Search the material below for the string "muProgress". Return every line that holds it.

*** Data to process Section Begins ***

/-- F lies ahead: a device that receives it only at or after F has missed it (R228, step 4). -/
def ahead (s : State) (f : Nat) : Bool :=
  let d := (f + 2 ^ 32 - s.flight % 2 ^ 32) % 2 ^ 32
  decide (1 ≤ d ∧ d < 2 ^ 31)

/-- F received from a neighbour, or from a neighbour of the partner, under the same hash (R228, step 2). -/
def receivedF (s : State) : Option Nat :=
  match s.mu.consist with
  | some c => ([(true, 0), (true, 1), (false, 0), (false, 1)].filterMap (fun x => match s.heardSide x.1 x.2 with
      | some m => if m.appValid ∧ m.hash.toNat = c.hash ∧ s.ahead m.appFlight.toNat then some m.appFlight.toNat else none
      | none => none)).head?
  | none => none

/-- SCHEDULED with an application flight. -/
def schedule (s : State) (f : Nat) : State :=
  let s := ((s.put 0x221001 3).put 0x221007 f).muProgress 9000
  { s with mu := { s.mu with f := some f } }

/-- What GATHER has come to: progress, and AGREE once both sides are complete (R223, R226, R233). -/
def stepGather (s : State) : State :=
  let f := s.sideComplete true
  let a := s.sideComplete false
  let s := (s.put 0x221004 (min 255 (s.sidePositions true + s.sidePositions false + 1))).muProgress
    (1000 + (if f then 2500 else 0) + (if a then 2500 else 0))
  if f && a && s.mu.integrated then
    let c := s.computeConsist
    let s := ((s.put 0x221001 2).put 0x221005 c.positions).muProgress 6000
    { s with mu := { s.mu with consist := some c } }
  else s

/-- What AGREE has come to: agree sent toward the lead, F chosen by the lead or received (R228). -/
def stepAgree (s : State) : State :=
  match s.mu.consist with
  | none => s
  | some c =>
    if s.leadsComputed then
      if s.agreeArrived then s.schedule ((s.flight + 2) % 2 ^ 32) else s
    else
      let toward := if c.leadSide = 1 then true else false
      let s := if s.agreeToward toward then { s.muProgress 8000 with mu := { (s.muProgress 8000).mu with agreeSent := true } } else s
      match s.receivedF with | some f => s.schedule f | none => s

/-- The making-up evaluated: GATHER, then AGREE. -/
def evaluate (s : State) : State :=
  let s := s.put 0x221009 s.pendingAuth
  let s := if s.muState = 1 then s.stepGather else s
  if s.muState = 2 then s.stepAgree else s

/-- A trigger, and what it leads to at once. -/
def trigEval (s : State) (cause : Nat) : State := (s.trigger cause).evaluate

/-- 64 flights without SCHEDULED (R223). -/
def muTimeout (s : State) : State := if s.muState = 1 ∨ s.muState = 2 then s.restart.evaluate else s

/-- The active-cab input after its debounce (R20): its assertion time in CT, and a making-up. -/
def activeCab (s : State) (on : Bool) : State :=
  if s.mu.cab = on then s
  else
    let at_ := if on then (if s.ctValid then s.ctNow else 0) else s.mu.cabAt
    { s with mu := { s.mu with cab := on, cabAt := at_ } }.trigEval 4

/-! ### Cluster time at start-up (R220 to R222) -/

/-- Start state: 0 LISTEN, 1 ATTEMPT, 2 INTEGRATE, 3 RUNNING. -/
def startState (s : State) : Int := s.int 0x22100B

/-- The flight grid of CT: every flight lasts a whole number of 8 ms from CT 0 (R142), in 1/65536 ns. -/
def flightGrid : Int := 8000000 * 65536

*** Data to process Section Ends ***

__Answer box__:
  let s := ((s.put 0x221001 3).put 0x221007 f).muProgress 9000
  let s := (s.put 0x221004 (min 255 (s.sidePositions true + s.sidePositions false + 1))).muProgress
    let s := ((s.put 0x221001 2).put 0x221005 c.positions).muProgress 6000
      let s := if s.agreeToward toward then { s.muProgress 8000 with mu := { (s.muProgress 8000).mu with agreeSent := true } } else s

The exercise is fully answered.